Would an air chisel do much damage to surrounding bricks, like loosening them all?

Any help would be appreciated!


----------



## fishingpol (Oct 13, 2010)

Best (not cheapest)way is a masonry core bit that can be rented at the big box stores.  They don't usually have a center pilot point, but the make for a real nice core.  It would be on the big side if you are putting a pipe through the hole, you would need a big drill to get it through. If you are using masonry bits around the perimeter of the hole to be cut, use a hammer drill not a regular drill.  Hammer drill with masonry bit will go through brick real nice.  Use cold chisel after that to work at the brick between the holes.


----------



## btuser (Oct 13, 2010)

If you're putting in a tee a round hole isn't going to do you much good, but I can understand if this is going to show that it may be worth the trouble.   If you've got a second set of hands and get lucky you can glide the tee down through the chimney and land it in the right spot, then reach inside and tighten the thimble.    I didn't have brick to do mine, just cement block.  I've got a Hilti TE55.  YEEEEEEEEHAAAAAAAAAA!.  Nice big hole in about 2 minutes.  Brick it up and cement it in place.   Wasn't going to show but if its an exposed spot in the living room you're going to want a more finished look.

 I'm guessing you're using a regular type of masonary drill bit.   A rotary hammer drill is what you want, it will go through the brick like butter.  The first time I used one I almost cried "ALL THE WASTED YEARS"  You can get a 3/8" bit about 12-18" long (depending on the thickness of your chimney) and drill in  a tight circle around the new thimble.  After installation make/buy a trim plate that will fit around your new pipe.


----------



## fishingpol (Oct 13, 2010)

Gotta love a Hilti for getting it done right fast!


----------



## Northeaster1 (Oct 13, 2010)

I was using a hammer drill, but only a Dewalt 18V cordless hammer drill - not in the same league as a Hilti!

May have to break down and rent a Hilti.


----------



## webby3650 (Oct 14, 2010)

You need to get a diamond wheel for your grinder. Use a shop-vac to collect the dust as you cut your hole, then finish it with a cold chisel, air chisel or rotary hammer.


----------



## Dune (Oct 14, 2010)

Not all bricks are soft. I have found bricks that resisted a large Kango for quite a while. I small hammerdrill, even a small hilti would have done nothing. A core drill is the ultimate tool for this job. They will drill through pink granite and give a perfectly sized, perfectly round hole, without loosening any brick, mortor or flue tile.  Core drills are an impact free tool and cut by grinding with industrial diamond.  Trades who may own core drills include plumbers, electricians, ironworkers and builders. I often core holes for other trades. 
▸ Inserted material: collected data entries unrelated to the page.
-- ==== Sys2Proof/Machine/Budget.lean ====
section
/-! DEFINITION. Duty-cycle and dwell budgets (spec/09_duty_budget.md). Accounts 0-15 are the band accounts, 16-31 the dwell
accounts. -/

namespace Sys2Proof.Machine

/-- Register base of account `k`. -/
def acctBase (k : Nat) : Nat := if k < 16 then Reg.DCB_BCFG k else Reg.DCB_DCFG (k - 16)

def State.acctOn (s : State) (k : Nat) : Bool := s.rb (acctBase k) 31
def State.acctDefer (s : State) (k : Nat) : Bool := s.rb (acctBase k) 30
def State.acctDefMax (s : State) (k : Nat) : Nat := s.rf (acctBase k) 23 16
def State.acctWin (s : State) (k : Nat) : Nat := s.rf (acctBase k) 11 0
def State.acctLo (s : State) (k : Nat) : Nat := (s.rd (acctBase k + 0x04)).toNat
def State.acctHi (s : State) (k : Nat) : Nat := (s.rd (acctBase k + 0x08)).toNat
def State.acctLim (s : State) (k : Nat) : Nat := (s.rd (acctBase k + 0x0C)).toNat
def State.acctAux (s : State) (k : Nat) : Nat := (s.rd (acctBase k + 0x10)).toNat

/-- Dwell bins of account `k` (R252); one for a band account. -/
def State.acctBins (s : State) (k : Nat) : Nat :=
  if k < 16 then 1 else cdiv (s.acctHi k - s.acctLo k + 1) (s.acctAux k)

/-- b(t) of a window of `win` seconds (R243). -/
def bucketAt (win t : Nat) : Nat := 59 * t / (win * 32000000)

/-- The first tick of bucket `b` of a window. -/
def bucketStart (win b : Nat) : Nat := cdiv (b * (win * 32000000)) 59

/-- The window sum of an account's bin at tick `t` (R243, R244). -/
def State.windowSum (s : State) (k bin t : Nat) : Nat :=
  let b := bucketAt (s.acctWin k) t
  ((s.dcb.buckets.filter fun e => e.acc == k && e.bin == bin && decide (b ≤ e.idx + 59)).map (·.us)).foldl (· + ·) 0

/-- Reserved airtime of an account's bin (R247). -/
def State.reserved (s : State) (k bin : Nat) : Nat :=
  ((s.dcb.reserved.filter fun e => e.acc == k && e.bin == bin).map (·.us)).foldl (· + ·) 0

/-- Reserved airtime of a whole account. -/
def State.reservedAll (s : State) (k : Nat) : Nat :=
  ((s.dcb.reserved.filter fun e => e.acc == k).map (·.us)).foldl (· + ·) 0

/-- The enabled accounts that cover a transmission at the frequency synthesised for tuning word `w` (R67, R241), 32 MHz x
w / 2^24, with its bin. -/
def State.covering (s : State) (w : Nat) : List (Nat × Nat) :=
  (List.range 32).filterMap fun k =>
    if s.acctOn k && decide (s.acctLo k * 2 ^ 24 ≤ w * 32000000) && decide (w * 32000000 ≤ s.acctHi k * 2 ^ 24) then
      some (k, if k < 16 then 0 else (w * 32000000 - s.acctLo k * 2 ^ 24) / (s.acctAux k * 2 ^ 24))
    else none

/-- The ECC words of account k's bin whose code is not clean, numbered from its first. -/
def State.bucketsMarked (s : State) (k bin : Nat) : List Nat :=
  (List.range 30).filter fun i => s.ecc.any fun e => e.1 == memKey 14 (s.bucketWords k bin / 16 + i)

/-- The eight octets of the bucket at place r of account k's bin: its airtime, and its index without its last part.
DESIGN CHOICE (unsafe), log entry 99. -/
def State.bucketOctets (s : State) (k bin r : Nat) : List Nat :=
  match s.dcb.buckets.find? fun e => e.acc == k && e.bin == bin && e.idx % 60 == r with
  | some e => le 4 e.us ++ le 4 (e.idx / 60)
  | none => List.replicate 8 0

/-- Word i of account k's bin is written with the two buckets that it holds. -/
def State.storeWord (s : State) (k bin i : Nat) : State :=
  s.poke 14 (s.bucketWords k bin + 16 * i) (ofOcts (s.bucketOctets k bin (2 * i) ++ s.bucketOctets k bin (2 * i + 1)))

/-- The words of account k's bin whose buckets differ from those of `old` are written. -/
def State.storeBin (s old : State) (k bin : Nat) : State :=
  ((List.range 30).filter fun i => s.bucketOctets k bin (2 * i) != old.bucketOctets k bin (2 * i)
    || s.bucketOctets k bin (2 * i + 1) != old.bucketOctets k bin (2 * i + 1)).foldl (fun (s : State) i => s.storeWord k bin i) s

/-- The bins of account k that hold a bucket. -/
def State.usedBins (s : State) (k : Nat) : List Nat := ((s.dcb.buckets.filter fun e => e.acc == k).map (·.bin)).eraseDups

/-- The stored buckets of the state's bins `l` that differ from those of `old` are written to DRAM (R253). -/
def State.storeBins (s old : State) (l : List (Nat × Nat)) : State := l.foldl (fun (s : State) x => s.storeBin old x.1 x.2) s

/-- Uncorrectable word i of account k's bin (R454): the two buckets it holds are taken as full, a band bucket at the full cap and a
dwell bucket at DLIM, and rewritten so.
DESIGN CHOICE (unsafe), log entry 99. -/
def bucketsLost (s : State) (k bin i : Nat) : State :=
  let o := s.bucketWords k bin + 16 * i
  let b := bucketAt (s.acctWin k) s.slate
  let us := if k < 16 then s.acctLim k * s.acctWin k else s.acctLim k
  let full (r : Nat) : List Bucket :=
    if b < (b + 60 - r) % 60 then [] else [{ acc := k, bin := bin, idx := b - (b + 60 - r) % 60, us := us }]
  let t := s.uncorrectable 11 14 o
  let t : State := { t with dcb := { t.dcb with
    buckets := (t.dcb.buckets.filter fun e => !(e.acc == k && e.bin == bin && e.idx % 60 / 2 == i)) ++ full (2 * i) ++ full (2 * i + 1) } }
  t.storeWord k bin i

/-- The bucket at place r of account k's bin as its octets `b` say: what a test write to them changes (R461). -/
def bucketOfOctets (k bin r : Nat) (b : List Nat) : List Bucket :=
  if b.all (· == 0) then [] else [{ acc := k, bin := bin, idx := 60 * field b 4 4 + r, us := field b 0 4 }]

/-- The buckets in the word at octet `o` of DRAM as it now says, where it can be read.
DESIGN CHOICE (unsafe), log entry 99. -/
def bucketReload (s : State) (o : Nat) : State :=
  if o < s.bucketWords 0 0 ∨ s.bucketWords 32 0 ≤ o then s
  else
    let w := (o - s.bucketWords 0 0) / 16
    let n := w / 30
    let i := w % 30
    let k := if n < 16 then n else 16 + (n - 16) / 512
    let bin := if n < 16 then 0 else (n - 16) % 512
    match s.peek 14 (o / 16 * 16) 16 with
    | none => s
    | some b =>
      { s with dcb := { s.dcb with
        buckets := (s.dcb.buckets.filter fun e => !(e.acc == k && e.bin == bin && e.idx % 60 / 2 == i))
          ++ bucketOfOctets k bin (2 * i) ((octs b).take 8) ++ bucketOfOctets k bin (2 * i + 1) ((octs b).drop 8) } }

/-- DCB reads word i of account k's bin: a correction is counted (R456), and an uncorrectable word is lost (R454). -/
def bucketRead (s : State) (k bin i : Nat) : State :=
  match (s.eccRead 14 (s.bucketWords k bin / 16 + i)).cls with
  | .uncorrectable => bucketsLost s k bin i
  | .corrected => s.correction 14
  | _ => s
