-- ==== Sys2Proof/Machine/Modem.lean ====
section
/-! DEFINITION. Symbols, frame coding and decoding (spec/05_demodulation_coding.md, R126-R141, R146, R151, R152, R573,
R574), over bits as Booleans and octets as numbers. -/

namespace Sys2Proof.Machine

/-! ### Framing and coding (R129-R136) -/

/-- The low `k` bits of `n`, most significant first (R129). -/
def bitsMsb (k n : Nat) : List Bool := (List.range k).map fun i => n.testBit (k - 1 - i)

/-- The number that bits stand for, most significant first. -/
def natMsb (bs : List Bool) : Nat := bs.foldl (fun a b => 2 * a + b2n b) 0

/-- The PHR word (R130). -/
def phrWord (len : Nat) (fec whiten crc32 : Bool) : Nat := len % 512 * 128 + b2n fec * 64 + b2n whiten * 32 + b2n crc32 * 16

/-- The PHR and its CRC-8, as the 24 bits sent first (R129, R131). -/
def phrBits (phr : Nat) : List Bool := bitsMsb 16 phr ++ bitsMsb 8 (crc8 [phr / 256, phr % 256])

/-- The payload CRC octets in the order of R132. -/
def payloadCrc (wide : Bool) (psdu : List Nat) : List Nat :=
  if wide then (List.range 4).map fun i => crc32 psdu / 256 ^ i % 256
  else [crc16 psdu / 256, crc16 psdu % 256]

/-- The whitening sequence from a register holding a(n)..a(n+8), oldest first (R133). -/
def pn9 : Nat → List Bool → List Bool
  | 0, _ => []
  | k + 1, r => r.headD true :: pn9 k (r.tail ++ [Bool.xor (r.getD 0 true) (r.getD 5 true)])

/-- Bits whitened or de-whitened from the first PSDU bit on (R133). -/
def whitened (bs : List Bool) : List Bool := List.zipWith Bool.xor bs (pn9 bs.length (List.replicate 9 true))

/-- The output pair for input `u` in state `st`, whose bit j-1 is u(n-j) (R134, R574): the 171 output, then the 133
output. -/
def convOut (u : Bool) (st : Nat) : Bool × Bool :=
  let a := Bool.xor u (Bool.xor (st.testBit 0) (Bool.xor (st.testBit 1) (Bool.xor (st.testBit 2) (st.testBit 5))))
  let b := Bool.xor u (Bool.xor (st.testBit 1) (Bool.xor (st.testBit 2) (Bool.xor (st.testBit 4) (st.testBit 5))))
  (a, b)

/-- The state after input `u` (R574). -/
def convNext (u : Bool) (st : Nat) : Nat := (2 * st + b2n u) % 64

/-- The convolutional encoder (R134). -/
def convEncode : Nat → List Bool → List Bool
  | _, [] => []
  | st, u :: us => (convOut u st).1 :: (convOut u st).2 :: convEncode (convNext u st) us

/-- The place in its block at which coded bit `i` is sent (R135). -/
def interPos (i : Nat) : Nat := i - i % 64 + 4 * (i % 64 % 16) + i % 64 / 16

/-- The coded bit sent at place `p`: the inverse of `interPos`. -/
def interSrc (p : Nat) : Nat := p - p % 64 + 16 * (p % 64 % 4) + p % 64 / 4

/-- Coded bits in the order of the air (R135). -/
def interleave (bs : List Bool) : List Bool := (List.range bs.length).map fun p => bs.getD (interSrc p) false

/-- CRC length in octets. -/
def crcLen (wide : Bool) : Nat := if wide then 4 else 2

/-- B: the bits that follow the sync word (R136). -/
def frameB (len : Nat) (fec wide : Bool) : Nat :=
  if fec then 24 + 64 * cdiv (16 * (len + crcLen wide) + 12) 64 else 24 + 8 * (len + crcLen wide)

/-- The bits sent after the sync word for a PSDU (R128-R137). -/
def frameBits (psdu : List Nat) (fec whiten wide : Bool) : List Bool :=
  let data := (psdu ++ payloadCrc wide psdu).flatMap (bitsMsb 8)
  let data := if whiten then whitened data else data
  let body :=
    if fec then
      let coded := convEncode 0 (data ++ List.replicate 6 false)
      interleave (coded ++ List.replicate (frameB psdu.length fec wide - 24 - coded.length) false)
    else data
  phrBits (phrWord psdu.length fec whiten wide) ++ body

/-! ### Soft decisions (R573) -/

/-- The soft values that one symbol's estimate gives its coded bits. -/
def softBits (fsk4 : Bool) (dev : Nat) (f : Int) : List Nat :=
  let q (n d : Int) : Nat := (clampI 0 15 (Int.fdiv n d)).toNat
  if fsk4 then [q (16 * dev - 24 * f) (2 * dev), q (12 * f.natAbs) dev] else [q (8 * dev + 8 * f) dev]

/-- The soft values of a run of symbols. -/
def softAll (fsk4 : Bool) (dev : Nat) (est : List Int) : List Nat := est.flatMap (softBits fsk4 dev)

/-- The hard decision of a soft value. -/
def hardBit (q : Nat) : Bool := decide (8 ≤ q)

/-- The LQI of R152. -/
def lqi (fsk4 : Bool) (dev : Nat) (est : List Int) : Nat :=
  let m (f : Int) : Nat :=
    if fsk4 then min dev (min (3 * f.natAbs) ((3 * (f.natAbs : Int) - 2 * dev).natAbs)) else min dev f.natAbs
  let sum := (est.map m).foldl (· + ·) 0
  let d := est.length * dev
  if d = 0 then 0 else (510 * sum + d) / (2 * d)

/-! ### The Viterbi decoder (R574) -/

/-- What the decoder holds after an input bit: its path metrics, and, newest first, for every input the survivors (bit s
is the dropped bit of the path into state s) and the best state. -/
structure Trellis where
  metric : List (Option Nat) := some 0 :: List.replicate 63 none
  steps : List (Nat × Nat) := []

/-- Branch cost of a coded bit whose expected value is `e`. -/
def bitCost (e : Bool) (q : Nat) : Nat := if e then 15 - q else q

/-- Metric of the path into state `s` from the predecessor that held dropped bit `d`. -/
def pathInto (metric : List (Option Nat)) (q0 q1 s : Nat) (d : Bool) : Option Nat :=
  let p := s / 2 + 32 * b2n d
  let o := convOut (s.testBit 0) p
  (metric.getD p none).map fun m => m + bitCost o.1 q0 + bitCost o.2 q1

/-- The survivor into state `s` (R574): the lower metric, and the dropped bit 0 on equal metrics. -/
def survivor (metric : List (Option Nat)) (q0 q1 s : Nat) : Option Nat × Bool :=
  match pathInto metric q0 q1 s false, pathInto metric q0 q1 s true with
  | none, b => (b, b.isSome)
  | a, none => (a, false)
  | some a, some b => if b < a then (some b, true) else (some a, false)

/-- The state with the lowest metric, the lower number on a tie.
DEDUCED (unsafe), log entry 47. -/
def bestState (metric : List (Option Nat)) : Nat :=
  (metric.zipIdx.foldl (fun (best : Option (Nat × Nat)) (m, i) =>
    match best, m with
    | none, some m => some (m, i)
    | some b, some m => if m < b.1 then some (m, i) else some b
    | b, none => b) none).elim 0 Prod.snd

/-- One input bit's pair of soft values. -/
def Trellis.step (t : Trellis) (q0 q1 : Nat) : Trellis :=
  let sv := (List.range 64).map (survivor t.metric q0 q1)
  let metric := sv.map Prod.fst
  let mask := sv.zipIdx.foldl (fun a ((_, d), i) => a + b2n d * 2 ^ i) 0
  { metric := metric, steps := (mask, bestState metric) :: t.steps }

/-- The decoder run over the coded soft values. -/
def Trellis.run : Trellis → List Nat → Trellis
  | t, q0 :: q1 :: qs => Trellis.run (t.step q0 q1) qs
  | t, _ => t

/-- The state before the newest of `steps`, traced back from state `s` after it, and so on for `n` steps. -/
def traceState : Nat → List (Nat × Nat) → Nat → Nat
  | 0, _, s => s
  | n + 1, (mask, _) :: rest, s => traceState n rest (s / 2 + 32 * b2n (mask.testBit s))
  | _, [], s => s

/-- The bits of all the steps (newest first) traced back from state `s`, newest first. -/
def traceBits : List (Nat × Nat) → Nat → List Bool
  | [], _ => []
  | (mask, _) :: rest, s => s.testBit 0 :: traceBits rest (s / 2 + 32 * b2n (mask.testBit s))

/-- The bits decided 96 input bits later (R574), newest first: `steps` newest first.
DEDUCED (unsafe), log entry 47. -/
def decidedBits : List (Nat × Nat) → List Bool
  | [] => []
  | (mask, best) :: rest =>
    if 96 ≤ rest.length then (traceState 96 ((mask, best) :: rest) best).testBit 0 :: decidedBits rest else []

/-- The decoded input bits (R574): `last` is the state from which the last bits are traced back.
DEDUCED (unsafe), log entry 47. -/
def viterbi (qs : List Nat) (terminated : Bool) : List Bool :=
  let t := Trellis.run {} qs
  let last := if terminated then 0 else (t.steps.head?.map Prod.snd).getD 0
  let tail := (traceBits (t.steps.take 96) last).reverse
  (decidedBits t.steps).reverse ++ tail

/-! ### Decoding a take (R139, R146, R151) -/

/-- Octets of whole groups of eight bits. -/
def octetsOf (bs : List Bool) : List Nat := ((chunks8 bs.length bs).filter fun c => c.length == 8).map natMsb
where
  /-- Groups of eight, with fuel. -/
  chunks8 : Nat → List Bool → List (List Bool)
    | 0, _ => []
    | _, [] => []
    | f + 1, l => l.take 8 :: chunks8 f (l.drop 8)

/-- What a decode gives: PSDU octets, the received CRC octets, and the corrected bit count. -/
structure Decoded where
  psdu : List Nat
  crc : List Nat
  corrected : Nat
  deriving DecidableEq, Repr

/-- The decoding of the soft values received after the PHR CRC-8, for PSDU length `len`; of a truncated take, the values
received by its end-of-frame stamp.
DEDUCED (unsafe), log entry 47. -/
def decodeBody (qs : List Nat) (len : Nat) (fec whiten wide : Bool) : Decoded :=
  let n := 8 * (len + crcLen wide)
  let (bits, corr) :=
    if fec then
      let have_ := min (2 * (n + 6)) (64 * (qs.length / 64))
      let coded := (List.range have_).map fun i => qs.getD (interPos i) 0
      let u := viterbi coded (have_ == 2 * (n + 6))
      let diff := (List.zipWith (fun q b => hardBit q != b) coded (convEncode 0 u)).count true
      (u.take n, min diff 65535)
    else ((qs.take n).map hardBit, 0)
  let o := octetsOf (if whiten then whitened bits else bits)
  { psdu := o.take len, crc := (o.drop len).take (crcLen wide), corrected := corr }

end Sys2Proof.Machine
end

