-- ==== Sys2Proof/Machine/Plan.lean ====
section
/-! DEFINITION. Channel plans, rate profiles and airtimes as read from the registers of CHZ (spec/04_channelizer_detection.md
R95-R100, spec/03_rf_chains.md R67, R68). The offset `o` is 0 for the staged and 0x4000 for the active copy (R102). -/

namespace Sys2Proof.Machine

/-- Offset of the active copies (R102). -/
def active : Nat := 0x4000

/-- C in Hz. -/
def State.planC (s : State) (o n : Nat) : Nat := (s.rd (Reg.CHZ_PCENTRE n + o)).toNat

/-- S in Hz. -/
def State.planS (s : State) (o n : Nat) : Nat := 1000000 * 2 ^ s.rf (Reg.CHZ_PCFG n + o) 5 4

/-- The raster in Hz by code. -/
def rasterHz (c : Nat) : Nat :=
  match c with
  | 0 => 25000
  | 1 => 62500
  | 2 => 125000
  | 3 => 250000
  | _ => 500000

/-- The raster of a plan in Hz. -/
def State.planD (s : State) (o n : Nat) : Nat := rasterHz (s.rf (Reg.CHZ_PCFG n + o) 2 0)

/-- N = min(64, S / raster) (R95). -/
def planCount (sp d : Nat) : Nat := min 64 (sp / d)

/-- N of a plan. -/
def State.planN (s : State) (o n : Nat) : Nat := planCount (s.planS o n) (s.planD o n)

/-- The enable mask. -/
def State.planMask (s : State) (o n : Nat) : Nat :=
  (s.rd (Reg.CHZ_PMASKLO n + o)).toNat + 2 ^ 32 * (s.rd (Reg.CHZ_PMASKHI n + o)).toNat

/-- f_k in Hz (R95). -/
def State.chanHz (s : State) (o n k : Nat) : Nat :=
  s.planC o n + (2 * k + 1) * (s.planD o n / 2) - s.planN o n * (s.planD o n / 2)

/-- The tuning word of a frequency: rounded to the nearest step, halves up (R67, R68).
DEDUCED (safe), log entry 42. -/
def tuneWord (hz : Nat) : Nat := (2 * hz * 2 ^ 24 + 32000000) / (2 * 32000000)

/-- The synthesizer steps of a frequency offset of `num / den` Hz, by the same conversion (R68).
DEDUCED (safe), log entry 42. -/
def offsetSteps (num : Int) (den : Nat) : Int := Int.fdiv (2 * num * 2 ^ 24 + 32000000 * den) (2 * 32000000 * den)

/-! ### Profiles (R98) -/

/-- The eight words of profile p. -/
def State.profWords (s : State) (o p : Nat) : List Word := (List.range 8).map fun i => s.rd (Reg.CHZ_PROF_CFG p + o + 4 * i)

def pwWord (p : List Word) (i : Nat) : Word := p.getD i 0
def pwFsk4 (p : List Word) : Bool := bit (pwWord p 0) 0
def pwBt (p : List Word) : Bool := bit (pwWord p 0) 1
def pwFec (p : List Word) : Nat := fld (pwWord p 0) 3 2
def pwWhiten (p : List Word) : Nat := fld (pwWord p 0) 5 4
def pwCrc (p : List Word) : Nat := fld (pwWord p 0) 7 6
def pwValid (p : List Word) : Bool := bit (pwWord p 0) 8
def pwMax (p : List Word) : Nat := fld (pwWord p 0) 24 16
def pwRate (p : List Word) : Nat := fld (pwWord p 1) 17 0
def pwDev (p : List Word) : Nat := fld (pwWord p 2) 17 0
def pwPattern (p : List Word) : Nat := fld (pwWord p 3) 7 0
def pwPmin (p : List Word) : Nat := fld (pwWord p 3) 19 8
def pwSyncErr (p : List Word) : Nat := fld (pwWord p 3) 27 24
def pwSync0 (p : List Word) : Nat := (pwWord p 4).toNat
def pwSync1 (p : List Word) : Nat := (pwWord p 5).toNat
def pwLen0 (p : List Word) : Nat := fld (pwWord p 6) 5 0
def pwLen1 (p : List Word) : Nat := fld (pwWord p 6) 13 8
def pwTh (p : List Word) : Nat := fld (pwWord p 7) 6 0

/-- A profile's fields are within R98. -/
def pwOk (p : List Word) : Bool :=
  let q := pwFsk4 p
  let len (l : Nat) : Bool := decide (16 ≤ l) && decide (l ≤ 32) && (!q || l % 2 == 0)
  decide ((if q then 600 else 1200) ≤ pwRate p) && decide (pwRate p ≤ 200000)
    && decide (300 ≤ pwDev p) && decide (pwDev p ≤ 150000)
    && decide (16 ≤ pwPmin p) && len (pwLen0 p) && (pwLen1 p == 0 || len (pwLen1 p))
    && decide (pwSyncErr p ≤ 4) && decide (pwTh p ≤ 60)
    && decide (pwFec p ≤ 2) && decide (pwWhiten p ≤ 2) && decide (pwCrc p ≤ 2) && decide (1 ≤ pwMax p)

/-- The occupied width fits a raster (R99). -/
def pwFits (p : List Word) (d : Nat) : Bool := decide (2 * pwDev p + pwRate p ≤ d)

/-- Two profiles are alike (R100). -/
def pwAlike (p q : List Word) : Bool :=
  let low (n l : Nat) : Nat := n % 2 ^ l
  pwFsk4 p == pwFsk4 q && pwRate p == pwRate q && pwDev p == pwDev q && pwBt p == pwBt q
    && pwLen0 p == pwLen0 q && low (pwSync0 p) (pwLen0 p) == low (pwSync0 q) (pwLen0 p)
    && pwLen1 p == pwLen1 q && low (pwSync1 p) (pwLen1 p) == low (pwSync1 q) (pwLen1 p)

/-- Bits per symbol (R126). -/
def pwBits (p : List Word) : Nat := if pwFsk4 p then 2 else 1

/-- Symbols of the sync word sent, SYNC0. -/
def pwSyncSyms (p : List Word) : Nat := pwLen0 p / pwBits p

/-- Transmitted FEC, WHITEN and CRC32 (R137): the value 2 is sent as off and CRC-16. -/
def pwTxFec (p : List Word) : Bool := pwFec p == 1
def pwTxWhiten (p : List Word) : Bool := pwWhiten p == 1
def pwTxWide (p : List Word) : Bool := pwCrc p == 1

/-- Symbols after the sync word of a transmitted PSDU of `len` octets (R136). -/
def pwFrameSyms (p : List Word) (len : Nat) : Nat := frameB len (pwTxFec p) (pwTxWide p) / pwBits p

/-- The thirds of DEV at which a symbol's bits are sent (R126): one bit in 2-GFSK, a pair in 4-GFSK. -/
def symThirds : List Bool → Int
  | [b] => if b then 3 else -3
  | b :: c :: _ => if b then (if c then -3 else -1) else (if c then 3 else 1)
  | [] => 0

/-- Bits taken `k` by `k`, with fuel. -/
def bitGroups (k : Nat) : Nat → List Bool → List (List Bool)
  | 0, _ => []
  | _, [] => []
  | f + 1, l => l.take k :: bitGroups k f (l.drop k)

/-- The frequency offsets of a run of bits in thirds of DEV, symbol by symbol (R126). -/
def symbols (pw : List Word) (bits : List Bool) : List Int := (bitGroups (pwBits pw) bits.length bits).map symThirds

/-- The Gaussian filter's weights (R127), in 1/65,536, for the symbol before, the present one and the next, at the middle of each
eighth of a symbol period: the unit-area Gaussian whose 3 dB bandwidth is BT over the symbol period, integrated over each symbol.
DESIGN CHOICE (unsafe), log entry 112. -/
def gaussTaps (wide : Bool) : List (Int × Int × Int) :=
  let half : List (Int × Int × Int) :=
    if wide then [(20878, 44658, 0), (5146, 60390, 0), (601, 64935, 0), (31, 65504, 1)]
    else [(26659, 38864, 13), (15704, 49761, 71), (7809, 57416, 311), (3236, 61193, 1107)]
  half ++ half.reverse.map fun w => (w.2.2, w.2.1, w.1)

/-- The shaped offsets of symbols after a symbol `before`, in synthesizer steps (R68, R127), eight to a symbol period; there is no
symbol after the last. -/
def shape (wide : Bool) (dev : Nat) : Int → List Int → List Int
  | _, [] => []
  | before, x :: rest =>
    ((gaussTaps wide).map fun w => offsetSteps (dev * (before * w.1 + x * w.2.1 + rest.headD 0 * w.2.2)) (3 * 65536))
      ++ shape wide dev x rest

/-- The modulator's synthesizer steps from the channel centre for symbols, eight to a symbol period (R68, R126, R127).
DESIGN CHOICE (unsafe), log entry 112. -/
def modulate (pw : List Word) (syms : List Int) : List Int := shape (pwBt pw) (pwDev pw) 0 syms

/-- The bits of one copy of a frame as it goes on the air (R128, R137): PATTERN for `pre` symbols, SYNC0, and the frame of the
PSDU with the profile's FEC, WHITEN and CRC. -/
def airBits (pw : List Word) (pre : Nat) (psdu : List Nat) : List Bool :=
  (List.range (pre * pwBits pw)).map (fun i => (bitsMsb 8 (pwPattern pw)).getD (i % 8) false)
    ++ bitsMsb (pwLen0 pw) (pwSync0 pw) ++ frameBits psdu (pwTxFec pw) (pwTxWhiten pw) (pwTxWide pw)

/-- The symbols of one copy of a frame. -/
def airSymbols (pw : List Word) (pre : Nat) (psdu : List Nat) : List Int := symbols pw (airBits pw pre psdu)

/-- Ticks that symbols last, rounded up to a tick (R127, R224, R227). -/
def symTicks (syms rate : Nat) : Nat := cdiv (syms * 32000000) rate

/-- A profile is assigned and enabled in channel k of chain n: its profile index, by slot. -/
def State.slotProf (s : State) (o n k i : Nat) : Option Nat :=
  let w := s.rd (Reg.CHZ_ASSIGN (64 * n + k) + o)
  if bit w (16 + i) then some (fld w (4 * i + 3) (4 * i)) else none

/-- CHANNEL lies below N of the active plan, and PROFILE is valid and within the raster (R208 check 4, R232 check 2). -/
def State.txPlanOk (s : State) (n k p : Nat) : Bool :=
  let w := s.profWords active p
  decide (k < s.planN active n) && pwValid w && pwOk w && pwFits w (s.planD active n)

end Sys2Proof.Machine
end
All the methods above will also work.


----------



## btuser (Oct 14, 2010)

OK, what size hole are we talking about?  When I did core drilling I got paid by the inch,  and the price went up as the hole diameter increased.  You can rent the drill/bit but an inexperienced operator can smoke a $500 bit pretty quick.  You're not drilling reinforced concrete, and unless you get very unlucky you're not going to hit steel.  If its an old chimney it may be a good idea because I've blown out walls in weaker walls.  You walk around that corner to see what the big noise was and just about wet your pants!  But I digress.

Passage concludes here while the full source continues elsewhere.